The peptides and antibodies are displayed on the capsid which is composed of the major capsid protein (gp/pVIII), of which there are several thousand copies, and four minor capsid proteins (gp/pIII, VI, VII, and IX) present in pairs at the tips of the virus in single copy numbers. The variability in copy numbers and inherent properties of each capsid protein enables several configurations of the displayed protein/peptide.
Displays can be tethered on either the N- or C- at both termini of the capsid protein at various densities. Small and high density display proteins are suited to the major capsid protein pVIII as a display vehicle; display of larger proteins are suited for low density display.
A display protein on minor phage proteins is achievable for monovalent (binds one target) or polyvalent (binds many targets) proteins.

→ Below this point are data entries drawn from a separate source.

-- ==== Sys2Proof/Tests/Slice0.lean ====
section
/-! SUPPORT. The tests: ill-formed terms that `wf` refuses, words written out from the spec's encodings with what they decode to, for every
statement with hypotheses small states that meet them, and meanings on small states whose results the spec gives. -/

namespace Sys2Proof.Tests

set_option Elab.async false

open Sys2Proof Sys2Proof.Machine Sys2Proof.Safety

/-! ### What the well-formedness check refuses: one ill-formed term for each of its checks -/

/-- None is well formed. -/
def refuses (l : List Instr) : Bool := l.all fun i => !i.wf

/-- PR = 01 (04_encoding.md R61). -/
theorem test_wf_predicate_a : refuses [
    (.bro 1#2 5#3 0x8a5c7#20),
    (.brb 1#2 5#3 0x8a5c7#20),
    (.callo 1#2 5#3 0x8a5c7#20),
    (.ret 1#2 5#3),
    (.trap 1#2 0x5a5#11),
    (.bri 1#2 5#3),
    (.calli 1#2 5#3),
    (.texit 1#2 0xd#5),
    (.hret 1#2),
    (.eret 1#2 5#3),
    (.null 1#2 0x2b#7 0x7f#7),
    (.mov 1#2 0x2b#7 0x7f#7),
    (.mov3 1#2 0x2b#7 0x7f#7 0x43#7),
    (.movi 1#2 0xa5c3#16 0x2b#7),
    (.genu 1#2 0xa5c3#16 0x2b#7),
    (.add 1#2 1#2 0x2b#7 0x7f#7),
    (.sub 1#2 2#2 0x2b#7 0x7f#7),
    (.and 1#2 2#2 0x2b#7 0x7f#7),
    (.or 1#2 2#2 0x2b#7 0x7f#7),
    (.xor 1#2 2#2 0x2b#7 0x7f#7),
    (.andn 1#2 2#2 0x2b#7 0x7f#7),
    (.shl 1#2 2#2 0x2b#7 0x7f#7),
    (.shr 1#2 2#2 0x2b#7 0x7f#7),
    (.sra 1#2 2#2 0x2b#7 0x7f#7),
    (.rotl 1#2 2#2 0x2b#7 0x7f#7),
    (.min 1#2 2#2 0x2b#7 0x7f#7),
    (.max 1#2 2#2 0x2b#7 0x7f#7),
    (.minu 1#2 2#2 0x2b#7 0x7f#7),
    (.maxu 1#2 2#2 0x2b#7 0x7f#7),
    (.mul 1#2 2#2 0x2b#7 0x7f#7),
    (.mulh 1#2 2#2 0x2b#7 0x7f#7),
    (.mulhu 1#2 2#2 0x2b#7 0x7f#7),
    (.div 1#2 2#2 0x2b#7 0x7f#7),
    (.divu 1#2 2#2 0x2b#7 0x7f#7),
    (.rem 1#2 2#2 0x2b#7 0x7f#7),
    (.remu 1#2 2#2 0x2b#7 0x7f#7),
    (.clz 1#2 2#2 0x2b#7 0x7f#7),
    (.ctz 1#2 2#2 0x2b#7 0x7f#7),
    (.popc 1#2 2#2 0x2b#7 0x7f#7),
    (.sext 1#2 2#2 0x2b#7 0x7f#7),
    (.zext 1#2 2#2 0x2b#7 0x7f#7),
    (.adds 1#2 2#2 0x2b#7 0x7f#7),
    (.subs 1#2 2#2 0x2b#7 0x7f#7),
    (.addi 1#2 0x5a5#11 0x2b#7),
    (.andi 1#2 0x5a5#11 0x2b#7),
    (.ori 1#2 0x5a5#11 0x2b#7),
    (.xori 1#2 0x5a5#11 0x2b#7),
    (.shli 1#2 0x2d#11 0x2b#7),
    (.shri 1#2 0x2d#11 0x2b#7),
    (.srai 1#2 0x2d#11 0x2b#7),
    (.mini 1#2 0x5a5#11 0x2b#7),
    (.maxi 1#2 0x5a5#11 0x2b#7),
    (.muli 1#2 0x5a5#11 0x2b#7),
    (.teq 1#2 0x2b#7 0x7f#7),
    (.tne 1#2 0x2b#7 0x7f#7),
    (.tlt 1#2 0x2b#7 0x7f#7),
    (.tle 1#2 0x2b#7 0x7f#7),
    (.tltu 1#2 0x2b#7 0x7f#7),
    (.tleu 1#2 0x2b#7 0x7f#7),
    (.teqi 1#2 0x5a5#11 0x2b#7),
    (.tnei 1#2 0x5a5#11 0x2b#7),
    (.tlti 1#2 0x5a5#11 0x2b#7),
    (.tlei 1#2 0x5a5#11 0x2b#7),
    (.tltui 1#2 0x5a5#11 0x2b#7),
    (.tleui 1#2 0x5a5#11 0x2b#7),
    (.tgti 1#2 0x5a5#11 0x2b#7),
    (.tgei 1#2 0x5a5#11 0x2b#7),
    (.pand 1#2 0x2b#7 0x7f#7),
    (.por 1#2 0x2b#7 0x7f#7),
    (.pnot 1#2 0x2b#7 0x7f#7),
    (.mfs 1#2 0x1a#9 0x2b#7 0x7f#7),
    (.mts 1#2 0x13#5 0x1a#9),
    (.nop 1#2),
    (.ldl 1#2 0x13#5 1#1 2#2 0x55#7 0x2b#7),
    (.stl 1#2 0x13#5 2#2 0x1a5b#14),
    (.vldl 1#2 0x13#5 9#4 0x55#7 0x2b#7),
    (.vstl 1#2 0x13#5 0x1a5b#14),
    (.vgtl 1#2 0x13#5 9#4 0x55#7 0x2b#7),
    (.land 1#2 0x13#5 0x29#6 0x2b#7),
    (.fence 1#2 0x13#5 5#3 2#2 1#2),
    (.tldx 1#2 0x13#5 5#3 0x55#7 0x2b#7),
    (.tldxOffset 1#2 0x13#5 5#3 5#3 9#4 0x2b#7),
    (.tstx 1#2 0x13#5 5#3 0x1a5b#14),
    (.tlds 1#2 0x13#5 5#3 0x55#7 0x2b#7),
    (.tsts 1#2 0x13#5 5#3 0x1a5b#14),
    (.amol 1#2 0x13#5 7#4 2#2 1#1 0x63#7),
    (.amot 1#2 0x13#5 7#4 2#2 1#1 5#3 0x63#7),
    (.vamot 1#2 0x13#5 5#3 2#2),
    (.vadd 1#2 0x2b#7 0x7f#7),
    (.vsub 1#2 0x2b#7 0x7f#7),
    (.vmul 1#2 0x2b#7 0x7f#7),
    (.vmin 1#2 0x2b#7 0x7f#7),
    (.vmax 1#2 0x2b#7 0x7f#7),
    (.vabs 1#2 0x2b#7 0x7f#7),
    (.vneg 1#2 0x2b#7 0x7f#7)] = true := by decide
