-- ==== Sys2Proof/Machine/State.lean ====
section
/-! DEFINITION. The state of the block: the Link Session State (10_state.md R20 to R38), the result of a run
(70_reset_and_hazards.md R234) and the environment's inputs (10_state.md R37). Plain data. -/

namespace Sys2Proof.Machine

/-- A 256-octet buffer (20_memory.md R50) as its octets that are not 0x00, by rising index; an unlisted
index reads 0x00, what INIT and SessionReset give every octet (10_state.md R36, 42_rx_assembler.md R140).
`Memory.wf` in Machine/Ops.lean is the canonical form. Log entry 13. -/
abbrev Memory := List Host.Cell

/-- The Link Session State `S` (10_state.md R20). An Option field is the spec's own "no value". -/
structure Session where
  /-- `own_address` (10_state.md R21). -/
  ownAddress : Byte
  /-- `crc_check_enable`, 1 bit (10_state.md R31). -/
  crcCheckEnable : Bool
  /-- `peer_source_address`, or no value before the first acceptance (10_state.md R22). -/
  peerSourceAddress : Option Byte
  /-- `control_byte`, or no value before the first acceptance (10_state.md R23). -/
  controlByte : Option Byte
  /-- `receive_index`, 0..256 (10_state.md R26). -/
  receiveIndex : Nat
  /-- `expected_crc`, or no value before it is first written (10_state.md R28). -/
  expectedCrc : Option Half
  /-- `state` (10_state.md R29). -/
  state : RxState
  /-- `receive_buffer`, `RXB` (10_state.md R24). -/
  rxb : Memory
  /-- `transmit_buffer`, `TXB` (10_state.md R25). -/
  txb : Memory
  /-- `payload_buffer`, `PLB` (10_state.md R27). -/
  plb : Memory
  deriving DecidableEq, Repr

/-- The two observable events (60_exceptions.md R200). -/
inductive Event where
  /-- `CrcError` (60_exceptions.md R205). -/
  | crcError
  /-- `LenError(len)` with the offending length (60_exceptions.md R206). -/
  | lenError (len : Nat)
  deriving DecidableEq, Repr

/-- One call of the Payload Processor, `Proc(n)`: the payload length on the call-out port and the session as
the processor saw it (43_dispatcher.md R166). -/
structure ProcCall where
  n : Nat
  seen : Session
  deriving DecidableEq, Repr

/-- The machine. -/
structure State where
  /-- `S`, or nothing before the first INIT (70_reset_and_hazards.md R231). -/
  session : Option Session
  /-- The octets handed to the Byte Sink, in order (10_state.md R37, 44_tx_framer.md R181). -/
  sink : List Byte
  /-- The Payload Processor calls, in order (70_reset_and_hazards.md R234). -/
  calls : List ProcCall
  /-- The events, in order (70_reset_and_hazards.md R234). -/
  events : List Event
  /-- The values returned by CRC16, in order (40_crc.md R121). -/
  results : List Half
  /-- The commands the host issues next (70_reset_and_hazards.md R234). MODEL's own, log entry 1. -/
  hostCommands : List Command
  /-- The Payload Processor's next turns (30_encoding.md R93, `PROC:`). MODEL's own, log entry 4. -/
  procScript : List ProcTurn
  /-- How many free answers have been taken (`Config.procAnswer`). MODEL's own, log entry 5. -/
  procCount : Nat
  deriving DecidableEq, Repr

/-- Faults: none. The block never traps, and nothing in it is stuck (60_exceptions.md R200, R211;
70_reset_and_hazards.md R234); its error conditions are events. Log entry 12. -/
inductive Fault where
  deriving DecidableEq, Repr

/-- Refusals: the cases to which the spec gives no meaning (`refuse`, 00_scope.md R11). All are safe: nothing
is proved through them. -/
inductive Refusal where
  /-- Raised by an arm of `exec` that has no meaning yet; safe. -/
  | notModelled (mnemonic : String)
  /-- Raised by every operation but INIT, CRC16 and ENCBYTE before the first INIT
  (70_reset_and_hazards.md R231); safe. -/
  | noSession
  /-- Raised by TXFRAME of a legal length while `peer_source_address` has no value: the spec's own `refuse`
  (44_tx_framer.md R184, R186; 92_eei_decisions.md D19; 93_implementation_defined.md U4); safe. -/
  | noPeer
  /-- Raised by DISPATCH, alone or inside RX.FLAG.DISPATCH, with `length < 5` or `> 256`
  (43_dispatcher.md R160); safe. -/
  | dispatchLength (length : Nat)
  /-- Raised by a micro-operation, or by DISPATCH of a header, run where its row does not select it ("Selected
  when", 42_rx_assembler.md R142 to R151); no RXBYTE with an index in 0..256 raises it. Safe, log entry 6. -/
  | notSelected
  /-- Raised by the Payload Processor call when the processor breaks its contract (43_dispatcher.md R166,
  93_implementation_defined.md U3, U9); safe. -/
  | processorContract (how : ContractBreach)
  /-- Raised by `step` for a command that stands for no operation (30_encoding.md R91,
  93_implementation_defined.md U8); safe. -/
  | undecodable (why : Reject)
  deriving DecidableEq, Repr

/-- Before the first INIT: no session (70_reset_and_hazards.md R231). -/
def State.powerOn : State where
  session := none
  sink := []
  calls := []
  events := []
  results := []
  hostCommands := []
  procScript := []
  procCount := 0

/-- Right after the hardware reset, which is INIT (70_reset_and_hazards.md R230): the values of
10_state.md R36 with `crc_en` at its default 1, and `own_addr` 0x00, which is the model's (DESIGN CHOICE,
log entry 2), as are the empty lists (log entries 1, 4, 8) and the counter (log entry 5). -/
def State.reset : State where
  session := some
    { ownAddress := 0x00
      crcCheckEnable := true
      peerSourceAddress := none
      controlByte := none
      receiveIndex := 0
      expectedCrc := none
      state := .awaitingStart
      rxb := []
      txb := []
      plb := [] }
  sink := []
  calls := []
  events := []
  results := []
  hostCommands := []
  procScript := []
  procCount := 0

end Sys2Proof.Machine
end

Schematic drawing showing bacteriophage structure. (A) The virion coat is comprised of 5 structural proteins that encircle the viral genome (ssDNA) (B) There are approximately 2,700 copies of pVIII and approximately 3–5 copies each of the four proteins pIII, pVI, pVII and pIX which are located in pairs, at the tips (N-termin) and ends (C-termini) of the capsid protein.
Phage display: key steps
Phage display is a multistep process beginning with the production of a gene library.
The gene encodes the display protein of interest and is associated with multiple regulatory sequences which optimise the process of replication, transcription, translation, and presentation of the display protein.

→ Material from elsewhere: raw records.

-- ==== Sys2Proof/Machine/Operands.lean ====
section
/-! DEFINITION. The operand forms: the index forms of every buffer access (20_memory.md R65), the layout
inside the buffers (20_memory.md R57) and the assembly and splitting of the checksum (30_encoding.md R85). -/

namespace Sys2Proof.Machine

/-! ## The checksum's two octets -/

/-- `hi ++ lo`, high octet first (20_memory.md R52, 30_encoding.md R85). -/
def joinCrc (hi lo : Byte) : Half := hi ++ lo

/-- `crc_hi = crc[15:8]` (30_encoding.md R85). -/
def crcHi (c : Half) : Byte := c.extractLsb' 8 8

/-- `crc_lo = crc[7:0]` (30_encoding.md R85). -/
def crcLo (c : Half) : Byte := c.extractLsb' 0 8

/-! ## Reads of RXB by DISPATCH -/

/-- `source_addr = RXB[0]` (43_dispatcher.md R161). -/
def Session.frameSource (S : Session) : Byte := S.rxb.read 0

/-- `dest_addr = RXB[1]` (43_dispatcher.md R161). -/
def Session.frameDest (S : Session) : Byte := S.rxb.read 1

/-- `control = RXB[2]` (43_dispatcher.md R161). -/
def Session.frameControl (S : Session) : Byte := S.rxb.read 2

/-- The claimed checksum `RXB[length-2] ++ RXB[length-1]` (43_dispatcher.md R163). -/
def Session.claimedCrc (S : Session) : Half :=
  joinCrc (S.rxb.read (S.receiveIndex - 2)) (S.rxb.read (S.receiveIndex - 1))

/-- The octets the checksum covers, `RXB[0 .. length-2)` (43_dispatcher.md R164). -/
def Session.checkedOctets (S : Session) : List Byte := S.rxb.slice 0 (S.receiveIndex - 2)

/-- The payload, `RXB[3 .. length-2)`: `length - 5` octets (43_dispatcher.md R163). -/
def Session.framePayload (S : Session) : List Byte := S.rxb.slice cfg.headerLen (S.receiveIndex - cfg.minFrame)

/-! ## Stores -/

/-- `RXB[S.receive_index] <- v; S.receive_index <- S.receive_index + 1`: the store comes first
(20_memory.md R65 form 2). -/
def Session.storeReceived (S : Session) (v : Byte) : Session :=
  { S with
    rxb := S.rxb.write S.receiveIndex v
    receiveIndex := S.receiveIndex + 1 }

/-- `S.expected_crc <- RXB[length-2] ++ RXB[length-1]; PLB[k] <- RXB[3+k]` for `k` in `0 .. length-6`
(43_dispatcher.md R163). -/
def Session.extractFrame (S : Session) : Session :=
  { S with
    expectedCrc := some S.claimedCrc
    plb := S.plb.fill 0 S.framePayload }

/-- `S.peer_source_address <- source_addr; S.control_byte <- control` (43_dispatcher.md R165). -/
def Session.accept (S : Session) : Session :=
  { S with
    peerSourceAddress := some S.frameSource
    controlByte := some S.frameControl }

end Sys2Proof.Machine
end

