-- ==== Sys2Proof/Machine/Crc.lean ====
section
/-! DEFINITION. The CRC Engine (40_crc.md) and the command CRC16. -/

namespace Sys2Proof.Machine

/-- One of the 8 iterations: the bit shifted out of bit 0 decides whether the polynomial is xor-ed in
(40_crc.md R120). -/
def crcShift (c : Half) : Half :=
  if c.getLsbD 0 then (c >>> 1) ^^^ cfg.crcPoly else c >>> 1

/-- The 8 iterations. -/
def crcShift8 (c : Half) : Half :=
  crcShift (crcShift (crcShift (crcShift (crcShift (crcShift (crcShift (crcShift c)))))))

/-- `crc_update(c, b)` (40_crc.md R122): the octet enters bits 7:0, the spec's decision D4 (log entry 9),
then the 8 iterations. -/
def crcUpdate (c : Half) (b : Byte) : Half := crcShift8 (c ^^^ b.setWidth 16)

/-- `crc16(bytes[0..n))`: the left fold from `CRC_INIT`, no final xor (40_crc.md R120, R122). -/
def crc16 (bytes : List Byte) : Half := bytes.foldl crcUpdate cfg.crcInit

/-- The equal formulation that consumes octet `b` one bit per iteration, least significant bit first
(40_crc.md R120, 20_memory.md R53): iteration `k`. -/
def crcBitStep (b : Byte) (c : Half) (k : Nat) : Half :=
  if c.getLsbD 0 != b.getLsbD k then (c >>> 1) ^^^ cfg.crcPoly else c >>> 1

/-- The 8 iterations of that formulation, `k` from 0 to 7. -/
def crcUpdateBits (c : Half) (b : Byte) : Half := [0, 1, 2, 3, 4, 5, 6, 7].foldl (crcBitStep b) c

/-- `CRC16 bytes[0..len), len` (40_crc.md R121): defined at any time; `S` is neither read nor written. -/
def execCrc16 (bytes : List Byte) (s : State) : Host.Outcome State Fault Refusal :=
  .next (s.answer (crc16 bytes))

end Sys2Proof.Machine
end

The display protein is cloned into a vector that possess characteristics of both bacteriophage and plasmids, called phagemid. It contains two origins of replication; a– bacterial origin of replication which allows the propagation of the plasmid in the E. coli and an F1 phage origin for replication and packaging of single-stranded DNA (ssDNA).
This allows the phagemid vector to be packaged into the capsid of a bacteriophage. A helper phage is necessary to assist the assembly of the mature virions with their corresponding protein fragments.
Screening is used to identify high affinity binding partners of the display protein. Phage that present the protein of interest are put in contact with the ligand of interest which is immobilised on a microtiter plate. This allows binding of the applied phages to the mobilised ligands.
A wash step then eliminates non-specific binding and the adsorbed (bound) phages are eluted. The phagemid is then transformed in E. coli cells for amplification. This allows the virus to undergo lysogeny and produce multiple copies of the virus with the display protein joined, or conjugated to the structural proteins of the coat. The process allows only the highest affinity ligands to bind.
Applications of phage display
Phage display is used to discover peptides and proteins in order to discover better mechanisms of drug discovery and delivery, production of diagnostic tests for disease monitoring, and evaluating the efficacy of treatments. The libraries of genetically modified phages are central to proteomic, immunological and cellular research.
The process of linking a gene encoding a protein of interest with the viral coat protein gene causes the phage to phenotypically display the protein on the coat; the encoding gene remains in the phage genome.
The process links genotype (genetic constituent that encodes a characteristic) and phenotype (observable characteristics), allowing identification of the coding sequences of binding proteins.